Sardari Jokes......! (Laugh Makes Life Beautiful)

Boss: Where were you born?
Sardar : Punjab ..
Boss : which part ?
Sardar : Kya which part ? Whole body born in Punjab .



2 sardar were fixing a bomb in a car. /
Sardar 1 : What would you do if the bomb explodes while fixing.
Sardar 2 : Dont worry, I have one more.


Sardar : What is the name of your car ?
Lady : I forgot the name, but is starts with "T".
Sardar : Oye Kamaal ki gaadi hai, Tea se start hoti hai. Hamaara gaadi petrol se start hoti hai.


Sardar was busy removing a wheel from his auto. A man asks sardar why are you removing a wheel from your auto.
sardar : Cant you read the board. Parking is only for 2 wheeler.


Sardar got into a bus on 1st April when conductor asked for ticket. He gave Rs.10/- and took the ticket and said April fool. I have pass..


Sardar joined new job. 1st day he worked till late evening on the computer. Boss was happy and asked what you did till evening.
Sardar : Keyboard alphabets were not in order, so I made it alright.


On a romantic day sardar's girlfriend asks him. Darling on our engagement day will you give me a ring.
Sardar : Ya sure, from landline or mobile.


Doctor to patient : You will die within 2 hours. Do you want to see any one before you die?
Patient : Yes.

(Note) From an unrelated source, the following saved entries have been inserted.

/-- SILT_READ: each codeword through the ladder; a part with a failed one ends with SILT_UE (R113, R295). -/
def actSiltRead (ladder : List Nat) (s : State) (c : FireCtx) : FireRes :=
  let ws := siltWords c.d
  let r := (List.zip ws (List.range ws.length)).foldl (fun (acc : State × List (Nat × List Byte) × List Nat) x =>
    let y := readWord acc.1 (sNs c.d) x.1.2.2 (ladder.getD x.2 0)
    match y.2 with
    | some b => (y.1, acc.2.1 ++ [(localRow c x.1.1 + x.1.2.1, b)], acc.2.2)
    | none => (y.1, acc.2.1, setIns (partOf c.d x.1.1) acc.2.2)) (s, [], [])
  resParts (siltStages (updTile r.1 c.lt fun t => { t with spad := putRows t.spad r.2.1 }) (sNs c.d)) c (mTotal c.d) 0x50 r.2.2

def execSiltRead (lt q : Nat) (ladder : List Nat) (s : State) : Out := fireRow s lt q (isOp 2 5) siltReadChecks (actSiltRead ladder)

/-! ## SILT_WRITE (R290 to R292) -/

def siltWriteChecks (s : State) (c : FireCtx) : List Nat := siltChecks s c 16384 ++ rangeChecks s c (localRngs c) []

/-- SILT_WRITE: one transaction; it fails at once in a read-only namespace or with no free unit. -/
def actSiltWrite (s : State) (c : FireCtx) : FireRes :=
  let h := sNs c.d
  let n := nsOf s h
  let sp := (tileOf s c.lt).spad
  let us := (List.range (mRows c.d)).flatMap fun r => (List.range (mLen c.d / 16384)).map fun k =>
    (sOff c.d r / 4 + k, spadRead sp (localRow c r + 16384 * k) 16384)
  let all_ := List.range (mParts c.d)
  let s1 := updTile s c.lt fun t => { t with spad := chargeRd t.spad (rngCost (localRngs c)) }
  let abort := fun (s : State) => updNs s h fun n => { n with txnAbort := satAdd n.txnAbort 1 48 }
  if n.readonly then resParts (abort s1) c 0 0x51 all_
  else if freeUnits s.silt h < us.length then resParts (abort s1) c 0 0x53 all_
  else if s.silt.halted then resParts (abort s1) c 0 0x52 all_
  else resOpen (openTxn s1 h (tileOf s c.lt).region (some (c.lt, c.fid)) us) c (mTotal c.d) (mParts c.d) (all_.map fun i => (i, 1))

/-! ## Rows of the controller -/

def findTxn (s : State) (no : Nat) : Option STxn := s.silt.txns.find? fun t => t.no == no

/-! ### The journal (R290, R291) -/

/-- A page of a journal record (Table 10.10). -/
def journalPage (ns txn no pages : Nat) (es : List (Nat × Nat)) : List Byte :=
  let body := padTo (leBytes 0x4A52 2 ++ leBytes ns 2 ++ leBytes txn 8 ++ leBytes no 2 ++ leBytes pages 2 ++ leBytes es.length 2 ++
    leBytes (b2n (no + 1 == pages)) 1 ++ zeros 45 ++ es.flatMap fun e => leBytes e.1 8 ++ leBytes e.2 8) 16376
  body ++ leBytes (crc64 body).toNat 8

/-- The journal record of a transaction: up to 1,019 entries a page. -/
def journalRec (n : SNs) (ns txn : Nat) (us : List (Nat × SUnit)) : JRec :=
  let es := us.map fun u => (u.1, mapEntry n.pslc u.2)
  let c := Nat.max 1 (ceilDiv es.length 1019)
  { txn := txn, ns := ns, units := us, pages := (List.range c).map fun i => journalPage ns txn i c ((es.drop (1019 * i)).take 1019) }

/-- Programs pages of the journal ring or of the map, which lie in the pSLC zone: on the usable channels in turn (log 161). -/
def metaPrograms (s : State) (n : Nat) : State :=
  let cs := usableChans s.silt
  let s1 := (List.range n).foldl (fun s i => countProgram s (cs.getD ((s.silt.metaPages + i) % Nat.max 1 cs.length) 0)) s
  updSilt s1 fun x => { x with metaPages := x.metaPages + n }

/-- The map entries of a namespace that stand in one map page of 2,048. -/
def mapPage (us : List (Nat × SUnit)) (k : Nat) : List (Nat × SUnit) := us.filter fun u => u.1 / 2048 == k

/-- Map pages of a namespace that differ from those last written. -/
def dirtyPages (now old : List (Nat × SUnit)) : Nat :=
  ((((now ++ old).map fun u => u.1 / 2048).eraseDups).filter fun k => mapPage now k != mapPage old k).length

/-- A checkpoint (R291): the dirty map pages are written, and the journal records up to now become reclaimable. -/
def checkpointNow (s : State) : State :=
  let n := (s.silt.nss.map fun e => dirtyPages e.2.units (sget [] s.silt.maps e.1)).foldl (· + ·) 0
  updSilt (metaPrograms s n) fun x => { x with
    maps := x.nss.map fun e => (e.1, e.2.units), checkpoint := (x.journal.getLast?).elim x.checkpoint (·.txn), journal := [] }

/-- Whether every page of a journal record is present with a valid CRC and the last carries COMMIT (R293). -/
def recGood (x : Silt) (r : JRec) : Bool :=
  !x.unread.contains r.txn && r.pages != [] &&
    ((List.range r.pages.length).all fun i =>
      let p := r.pages.getD i []
      byteField p 0 2 == 0x4A52 && byteField p 4 8 == r.txn && byteField p 12 2 == i && byteField p 14 2 == r.pages.length &&
        byteField p 16376 8 == (crc64 (p.take 16376)).toNat) &&
    byteField (r.pages.getLastD []) 18 1 % 2 == 1

/-- The map changes of a transaction. -/
def mapUnits (us : List (Nat × SUnit)) (m : List (Nat × SUnit)) : List (Nat × SUnit) := us.foldl (fun m u => sins u.1 u.2 (sdel u.1 m)) m

/-- Applies the journal's records in TXN order up to the first that is not good; those from it on are lost (R293). -/
def applyJournal (x : Silt) : Silt :=
  let rs := (x.journal.foldl (fun l r => sins r.txn r (sdel r.txn l)) []).map (·.2)
  let good := rs.takeWhile (recGood x)
  let y := good.foldl (fun x r => { x with
    nss := x.nss.map fun e => if e.1 = r.ns then (e.1, { e.2 with units := mapUnits r.units e.2.units }) else e }) x
  { y with journal := good }

/-! ### Rows -/

/-- SILT_DATA_PROGRAMS_DONE: every data program reported; a block in `failedBlocks` (by its key) failed
once, is retired, and its units are programmed again on a replacement, which a power failure under way forbids (R293).  `ok` is false
where a unit failed twice (R292): the spec gives that failure no DETAIL, which is a free value.  `times` are the program times. -/
def execSiltDataProgramsDone (no : Nat) (ok : Bool) (failedBlocks : List Nat) (s : State) (times : List Nat := []) : Out :=
  match findTxn s no with
  | none => .next s
  | some t =>
    if t.stage != .programming then .next s
    else
      let s1 := failedBlocks.foldl (fun s k =>
        let s := updChan s (keyChan k) fun c => { c with progFail := satAdd c.progFail 1 32 }
        retireBlock (raiseStage s t.ns 3) k (spareNo s.silt k) true) (noteTimes s (nsOf s t.ns).pslc times)
      let moved := t.units.filter fun u => failedBlocks.contains (keyOf u.2)
      if !ok then
        let f := takeFree s1
        .next (failTxn f.2 t (Config.freeByte f.1 0).toNat)
      else if s1.silt.halted && moved != [] then .next (failTxn s1 t 0x52)
      else
        let kept := t.units.filter fun u => !failedBlocks.contains (keyOf u.2)
        let r := placeUnits s1 (nsOf s t.ns).pslc no (moved.map fun u => (u.1, u.2.data))
        let us := kept ++ r.2
        .next (updSilt (metaPrograms r.1 (journalRec (nsOf s t.ns) t.ns no us).pages.length) fun x => { x with
          txns := mapIf (fun y => y.no == no) (fun y => { y with stage := .journal, units := us }) x.txns })

/-- The journal record's last page is programmed: the map changes and the transaction is committed (R290). -/
def commitTxn (eraseFail : List Nat) (s : State) (t : STxn) : State :=
  let old := (nsOf s t.ns).units.filter fun u => t.units.any fun v => v.1 == u.1
  let s1 := updNs s t.ns fun n => { n with
    units := mapUnits t.units n.units
    txnCommit := satAdd n.txnCommit 1 48
    relocated := if t.issuer.isNone then satAdd n.relocated t.units.length 48 else n.relocated }
  let s2 := updSilt s1 fun x => { x with
    txns := x.txns.filter (fun y => y.no != t.no), journal := x.journal ++ [journalRec (nsOf s t.ns) t.ns t.no t.units] }
  let s3 := if 4096 ≤ s2.silt.journal.length then checkpointNow s2 else s2
  let s4 := updRegion s3 t.region fun g =>
    if t.step = g.step ∧ t.attempt = g.attempt then { g with siltCommits := g.siltCommits + 1 } else g
  let s5 := endIssuer s4 t true 0
  startTxns ((old.map fun u => u.2.sb).eraseDups.foldl (reclaimSuper eraseFail) s5)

A good doctor.


How will you destroy a submarine full of sardars ?
Simple. Just knock the door and they will open it....

Santa apni girl friend ko I Luv U kehta hai aur gir jata hai.
Gal: Yeh kya kar rahe ho?
Santa: I'm falling in love.


Museum Administrator: That's a 500-year-old statue u've broken.
Banta: Thanks God! I thought it was a new one.


A man to Santa: Aao ji chess khelein
Santa: Tu chal mein sports shoes pehen kar aaya.


At the scene of an accident a man was crying: O God! I have lost my hand, oh!
Santa: Control yourself. Don't cry. See that man. He has lost his head. Is he crying?


Santa was getting bitten by mosquitoes the whole night. He got irritated... . drank poison & said, Ab kaato saalon, sab maroge!


Banta: U cheated me.
Shopkeeper: No, I sold a good radio to u.
Banta: Radio label shows Made in Japan but radio says This is all India Radio!


NOW THE LAST TWO ULTIMATE :
In an interview, Interviewer: How does an electric motor run?
Santa: Dhhuuuurrrrrrrrrr. .....
Inteviewer shouts: Stop it.
Santa: Dhhuurrrr dhup dhup dhup...



Tourist: Whose skeleton is that?
Santa: Tipu's skeleton.
Tourist: Whose that smaller skeleton next to it?